In this case, the Tool is a public domain object of a library, which is used by the Worker. I'm developing such library. So the worker is using a screwdriver but it gets broken and gets destroyed. No problem:
if(m_tool)
m_tool->use();
emit workCompleted();
m_tool is 0 so it simply does nothing. But we have to check that it's not null everytime.
Now let's say we had a NullTool object:
class NullTool : public Tool
{
Q_OBJECT
public:
NullTool() : Tool();
public slots:
void use()
{
// does nothing
};
};
When the tool was destroyed, our pointer would be smart and would know it should point to a NullTool instance. So Worker::work() could be implemented like this:
void Worker::work()
{
m_tool->use();
emit workCompleted();
};
m_tool->use() would then get called on the NullTool which does nothing, so there would be no need to check the pointer is not null.
Is this a good idea? Is it possible with the smart pointer classes Qt provides or should I subclass QWeakPointer?
I think the null object pattern makes most sense for value-like classes. Examples are QString or QVariant, were you don't want to have code like if ( str && !str->isEmpty() ) but just do if ( !str.isEmpty() ). For QObjects, which are not values but have "an identity", I never found this useful.

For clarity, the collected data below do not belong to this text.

-- ==== Sys2Proof/Machine/Step.lean ====
section
/-! DEFINITION. One step of the machine, and the placing of one instruction where a step fetches it. -/

namespace Sys2Proof.Machine

/-- One step: the next `vm_step` of the run in progress (R82), or its stop (R85, R86), or, between runs, the next event of
the host (R13). An event waits while a run is in progress, so that a run is one atomic event to every other (log 4). -/
def step (s : State) : Host.Outcome State Fault Refusal :=
  match s.run with
  | none => s.takeEvent
  | some r =>
    if r.atStop then s.finishRun r
    else
      match s.fetch r with
      | some i => exec i s
      | none => .fault (.progOutside r.pc.toNat)

/-- The state with an instruction's byte where the next step fetches it: at `pc` of a run that can take a step, and
otherwise at offset 0 of a run started with the default bound of R23 (log 7). -/
def State.withFetchWord (s : State) (nbits w : Nat) : State :=
  let b : Byte := BitVec.ofNat 8 (w % 2 ^ nbits)
  match s.run with
  | some r =>
    if r.atStop = false ∧ r.pc.toNat < maxProgramLen then { s with prog := s.prog.write r.pc.toNat b }
    else { s with prog := s.prog.write 0 b, run := some (vmReset (BitVec.ofNat 11 maxProgramLen) 0 0) }
  | none => { s with prog := s.prog.write 0 b, run := some (vmReset (BitVec.ofNat 11 maxProgramLen) 0 0) }

end Sys2Proof.Machine
end

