-- ==== Sys2Proof/Certificates/Slice0/Obligations.lean ====
section
/-! DEFINITION. The statements for the provers. Each formalises rules of `spec/`, named in its docstring; where a rule is
marked there as a decision or a derivation of the spec's own, the docstring names the mark. -/

open Sys2Proof Sys2Proof.Machine

/-! ## Encoding -/

/-- The reference program of R78 and one byte of every other row decode to what R70 and R72 say (decisions D1, D2). -/
def Obligations.ListedBytesDecodeToTheirInstructions : Prop :=
  [0x00, 0x00, 0x10, 0x05, 0x17, 0x10, 0x07, 0x1B, 0x12, 0x11, 0x03, 0x17, 0x11, 0x0A, 0x1B, 0x12, 0x13, 0x1E].map
      (decodeWith defaultEnc) =
    [.lit 0, .lit 0, .t, .lit 5, .mul, .t, .lit 7, .shr, .and, .u, .lit 3, .mul, .u, .lit 10, .shr, .and, .or, .endOp] ∧
  [0x0F, 0x14, 0x15, 0x16, 0x18, 0x19, 0x1A, 0x1C, 0x1D].map (decodeWith defaultEnc) =
    [.lit 15, .xor, .add, .sub, .div, .mod, .shl, .swp, .dup] ∧
  [0x1F, 0x20, 0x3F, 0x40, 0x7F, 0x80, 0xFF].map (decodeWith defaultEnc) =
    [.undef1F 31, .undef20 0, .undef20 31, .undef40 0, .undef40 63, .undef80 0, .undef80 127]

/-- Under the map of R70 every byte selects exactly one row of the opcode table, that of the instruction it decodes to
(R71, a derivation of the spec's own). -/
def Obligations.EveryByteSelectsExactlyItsRow : Prop :=
  ∀ b : Byte, (decodeWith defaultEnc b).row.selects b = true ∧
    ∀ row ∈ tableRows, row.selects b = true → row = (decodeWith defaultEnc b).row

/-- Under EVERY injective map of the 31 opcodes (R77, decision D34), decoding the byte of a well-formed instruction gives the
instruction back: every literal's nibble and every bit of an undefined byte included. -/
def Obligations.DecodeInvertsEncode : Prop :=
  ∀ enc : List Byte, encWf enc = true → ∀ i : Instr, i.wfFor enc = true →
    ∃ b, encodeWith enc i = some b ∧ decodeWith enc b = i

/-- Under every injective map of the 31 opcodes (R77, decision D34), every byte decodes to a well-formed instruction whose
byte it is: decoding is total and no two bytes share an instruction (R71, R72). -/
def Obligations.EncodeInvertsDecode : Prop :=
  ∀ enc : List Byte, encWf enc = true → ∀ b : Byte,
    (decodeWith enc b).wfFor enc = true ∧ encodeWith enc (decodeWith enc b) = some b

/-! ## The run -/

/-- While a run has not stopped, a step is `exec` of the instruction that the byte at `pc` decodes to; nothing is added
around it, and the opcode's own meaning moves `pc` (R82, R84). -/
def Obligations.StepRunsTheDecodedInstruction : Prop :=
  ∀ (s : State) (r : Run), s.run = some r → r.stopped = false → r.pc ≠ r.plen → r.pc.toNat < maxProgramLen →
    step s = exec (decodeWith s.cfg.enc (s.prog.read r.pc.toNat)) s

/-- `vm_reset` at the start of an `evaluate`: offset 0, no entry, the low 32 bits of each time argument (R80, R22:
decisions D9, D14); nothing else changes but the event, which is taken. -/
def Obligations.EvaluateStartsWithVmReset : Prop :=
  ∀ (s : State) (plen : BitVec 11) (t u : BitVec 64) (rest : List (Context × Event)),
    s.awaits (.evaluate plen t u) rest → plen.toNat ≤ maxProgramLen →
    step s = .next { s with
      pending := rest
      run := some { pc := 0, stack := [], t32 := BitVec.ofNat 32 (t.toNat % 2 ^ 32),
                    u32 := BitVec.ofNat 32 (u.toNat % 2 ^ 32), plen := plen, stopped := false } }

/-- R86: when a run has stopped, by either stop, the result is the low 8 bits of the top of the stack, or 0 if the stack is
empty; it is returned, and nothing of the run is left. -/
def Obligations.StoppedRunReturnsLowByteOfTop : Prop :=
  ∀ (s : State) (r : Run), s.run = some r → (r.stopped = true ∨ r.pc = r.plen) →
    ∃ v : Byte, step s = .next { s with run := none, replies := .result v :: s.replies } ∧
      (∀ top below, r.stack = top :: below → v.toNat = top.toNat % 2 ^ 8) ∧ (r.stack = [] → v = 0)

/-- R85: a run ends at a step exactly when `END` has been decoded or `pc = PLEN` before the fetch, and a step marks `END` as
decoded exactly when the opcode it executes is `END`. -/
def Obligations.RunStopsExactlyAtEndOrBound : Prop :=
  ∀ (s s' : State) (r : Run), s.run = some r → step s = .next s' →
    (s'.run = none ↔ r.stopped = true ∨ r.pc = r.plen) ∧
    ∀ r', s'.run = some r' →
      (r'.stopped = true ↔ decodeWith s.cfg.enc (s.prog.read r.pc.toNat) = .endOp)

/-- R87 (a derivation of the spec's own): from every state that meets the invariant, a run in progress is over after at most
`PLEN - pc` opcodes and the stop, its result returned and every pending event still pending. -/
def Obligations.RunEndsWithinItsBound : Prop :=
  ∀ (s : State) (r : Run), s.Inv → s.run = some r →
    ∃ (n : Nat) (s' : State) (v : Byte), n ≤ r.plen.toNat - r.pc.toNat + 1 ∧ runSteps n s = .next s' ∧
      s' = { s with run := none, replies := .result v :: s.replies }

/-- The machine's steps compute `evaluate(program, t, u) -> byte` (R79 to R86): from a state that meets the invariant and
awaits an `evaluate`, at most `PLEN + 2` steps return the byte that the one-function description over the decoded program
gives, and change nothing else. -/
def Obligations.EvaluateRefinesItsFunction : Prop :=
  ∀ (s : State) (plen : BitVec 11) (t u : BitVec 64) (rest : List (Context × Event)), s.Inv →
    s.awaits (.evaluate plen t u) rest → plen.toNat ≤ maxProgramLen →
    ∃ n, n ≤ plen.toNat + 2 ∧
      runSteps n s =
        .next { s with pending := rest, replies := .result (evaluateSpec s.cfg (s.program plen) t u) :: s.replies }
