/-- The step of an awaited `fillSample` of a populated slot, or of no slot, by the `clipStep`s it takes (R121, R123). -/
theorem step_fillSample {s : State} {k : BitVec 8} {rest : List (Context × Event)} {outs : List (Byte × Bool)}
    {q : ClipPlayer} {done : Bool} (hawaits : s.awaits (.fillSample k) rest) (hk : nClips ≤ k.toNat ∨ s.slot k ≠ none)
    (h : Plays k s s.cfg.bufferSize s.clip outs q done) :
    step s = .next { s with
      pending := rest, clip := q, outBuf := s.outBuf.fill 0 (paddedBytes s.cfg.bufferSize outs), clipsFixed := true
      replies := .filled done :: s.replies } :=
  (step_awaits hawaits).trans
    (fillSample_of_fillLoop (s := { s with pending := rest }) hk (fillLoop_of_plays h rest s.outBuf))

/-- What the buffer holds after a call: the bytes returned, then silence, and beyond `BUFFER_SIZE` what it held (R49, R121). -/
theorem Plays.read_fill {k : BitVec 8} {s : State} {n : Nat} {p q : ClipPlayer} {outs : List (Byte × Bool)} {done : Bool}
    (h : Plays k s n p outs q done) {m : Memory} (hwf : m.wf = true) :
    (∀ j, j < n → (m.fill 0 (paddedBytes n outs)).read j = ((outs[j]?).map (·.1)).getD silence) ∧
      ∀ j, n ≤ j → (m.fill 0 (paddedBytes n outs)).read j = m.read j := by
  have hlen := h.paddedBytes_length
  refine ⟨fun j hj => ?_, fun j hj => Memory.read_fill_outside _ _ (by omega)⟩
  have hread := Memory.read_fill_inside hwf 0 (hj.trans_eq hlen.symm)
  rwa [Nat.zero_add, paddedBytes_getElem] at hread

/-- Settles O42: the `clipStep`s of the call, as `Plays` lists them. -/
theorem fillSampleIsClipStepsThenPadding : Obligations.FillSampleIsClipStepsThenPadding := by
  unfold Obligations.FillSampleIsClipStepsThenPadding
  intro s k rest hinv hawaits hk
  obtain ⟨outs, q, done, hplays⟩ := exists_plays hinv.slotsReadable k s.cfg.bufferSize s.clip
  obtain ⟨hinside, houtside⟩ := hplays.read_fill hinv.outBufWf.1
  exact ⟨outs, { s with clip := q }, done, _, hplays.clipSteps_eq, hplays.earlier_go_on, hplays.length_le,
    hplays.done_iff, hplays.length_eq, step_fillSample hawaits hk hplays, hinside, houtside⟩

theorem one_le_bufferSize {cfg : Config} (h : cfg.wf = true) : 1 ≤ cfg.bufferSize := by
  simp only [Config.wf, Bool.and_eq_true, decide_eq_true_eq] at h
  omega

/-- Settles O41: the call's first `clipStep` completes, so that its list is that one byte of silence. -/
theorem completeClipFillsSilence : Obligations.CompleteClipFillsSilence := by
  unfold Obligations.CompleteClipFillsSilence
  intro s k rest hinv hawaits hcomplete
  have hstep : s.clipStep k = .ok (silence, true, .atReset) := clipStep_complete fun c hc => by
    rcases hcomplete with hk | ⟨c', hc', hend⟩
    · simp [slot_outside s hk] at hc
    · obtain rfl : c' = c := by simpa using hc'.symm.trans hc
      exact hend
  have hk : nClips ≤ k.toNat ∨ s.slot k ≠ none := hcomplete.imp_right fun ⟨c, hc, _⟩ => by simp [hc]
  have hplays : Plays k s s.cfg.bufferSize s.clip [(silence, true)] .atReset true := by
    obtain ⟨n, hn⟩ := Nat.exists_eq_add_of_le' (one_le_bufferSize hinv.cfgWf)
    rw [hn]
    exact .completes hstep
  obtain ⟨hinside, houtside⟩ := hplays.read_fill hinv.outBufWf.1
  refine ⟨_, step_fillSample hawaits hk hplays, fun j hj => ?_, houtside⟩
  rw [hinside j hj]
  cases j <;> rfl

end Sys2Proof.Machine

/-! PROOFS. The inputs: the button mask bit by bit, the histories of the decoder after a list of polls, and the claims about
steps that settled lines emit. -/

namespace Sys2Proof.Machine

/-! ## The button mask -/

/-- One term of the mask has at most its own bit, set exactly when its counter is above 0 (R129). -/
@[simp] theorem pressedBit_getLsbD (c : Byte) (bit j : Nat) :
    (pressedBit c bit).getLsbD j = (decide (0 < c.toNat) && decide (j = bit) && decide (j < 8)) := by
  unfold pressedBit
  split
  · rename_i hzero
    simp [hzero]
  · rename_i hne
    have hpos : 0 < c.toNat := Nat.pos_of_ne_zero fun h => hne (BitVec.eq_of_toNat_eq h)
    rw [BitVec.getLsbD_shiftLeft, BitVec.getLsbD_one, decide_eq_true hpos]
    by_cases hj : j = bit
    · simp [hj]
    · simp [hj]
      omega

section

variable {whammyBit : Nat} (cnt : Vector Byte nButtons)

/-- Bit 0 is the strum and bits 1 to 5 are the frets (R33). -/
theorem buttonMask_getLsbD_fret (hlow : 6 ≤ whammyBit) {i : Fin 7} (hi : i.val < 6) :
    (buttonMask whammyBit cnt).getLsbD i = decide (0 < cnt[i].toNat) := by
  have hlever : i.val ≠ whammyBit := by omega
  simp only [buttonMask, BitVec.getLsbD_or, pressedBit_getLsbD]
  fin_cases i <;> simp_all

/-- Bit `WHAMMY_BIT` is the lever (R33, decision D23). -/
theorem buttonMask_getLsbD_lever (hlow : 6 ≤ whammyBit) (hhigh : whammyBit < 8) :
    (buttonMask whammyBit cnt).getLsbD whammyBit = decide (0 < cnt[6].toNat) := by
  have hfret : ∀ j < 6, whammyBit ≠ j := by omega
  simp only [buttonMask, BitVec.getLsbD_or, pressedBit_getLsbD, hhigh]
  simp [hfret]

/-- Every other bit is 0 (R33). -/
theorem buttonMask_getLsbD_unused {j : Nat} (hj : 6 ≤ j) (hne : j ≠ whammyBit) :
    (buttonMask whammyBit cnt).getLsbD j = false := by
  have hfret : ∀ i < 6, j ≠ i := by omega
  simp only [buttonMask, BitVec.getLsbD_or, pressedBit_getLsbD]
  simp [hfret, hne]

end

/-- Settles O45: the awaited event returns the mask, whose bits the three lemmas above give. -/
theorem readButtonsReturnsPressedMask : Obligations.ReadButtonsReturnsPressedMask := by
  unfold Obligations.ReadButtonsReturnsPressedMask
  intro s rest hwf hawaits
  obtain ⟨hlow, hhigh⟩ : 6 ≤ s.cfg.whammyBit ∧ s.cfg.whammyBit < 8 := by
    simp only [Config.wf, Bool.and_eq_true, decide_eq_true_eq] at hwf
    omega
  refine ⟨_, step_awaits hawaits, fun i hi => ?_, ?_, fun j hj hne => buttonMask_getLsbD_unused _ hj hne⟩
  · rw [buttonMask_getLsbD_fret _ hlow hi, decide_eq_true_iff]
  · rw [buttonMask_getLsbD_lever _ hlow hhigh, decide_eq_true_iff]

/-! ## The step of a poll -/

/-- A poll steps on a high A exactly when it is accepted after a low settled level, and the sample of B is the direction
(R138, R139). -/
theorem poll_step_eq (d : Decoder) (a b : Bool) : (d.poll a b).1 =
    if (d.poll a b).2.accepts && a && !d.sA then if b then .plus else .minus else .zero := by
  rw [poll_step, poll_accepts]
  cases hacc : (d.shift a b).accepts with
  | true =>
    rw [stepOf_of_accepted hacc]
    simp only [Decoder.shift_hA32, Decoder.shift_hB32, Decoder.shift_sA, shiftIn32_getLsbD, if_true, Bool.true_and]
  | false => simp [stepOf_of_rejected hacc]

I don't understand clearly your use case, but your program can be signaled when the object has been destroy by connecting the following signal from QObject:
void destroyed ( QObject * obj = 0 );
I don't see any problem in your idea. You just have to compare the work that it takes to implement it compared to the work for checking the pointer every time. Let's your checking the pointer 10.000 times it's a good idea to use your approach. Side note: Your null object pattern rely on the fact that Tool::use() has no side effects whatsoever.
Take care that possible side affects in Tool::use() don't get in the way when you replace it polymorphically with NullTool::use(). In other words: Be sure you don't break the Liskov Substitution Principle.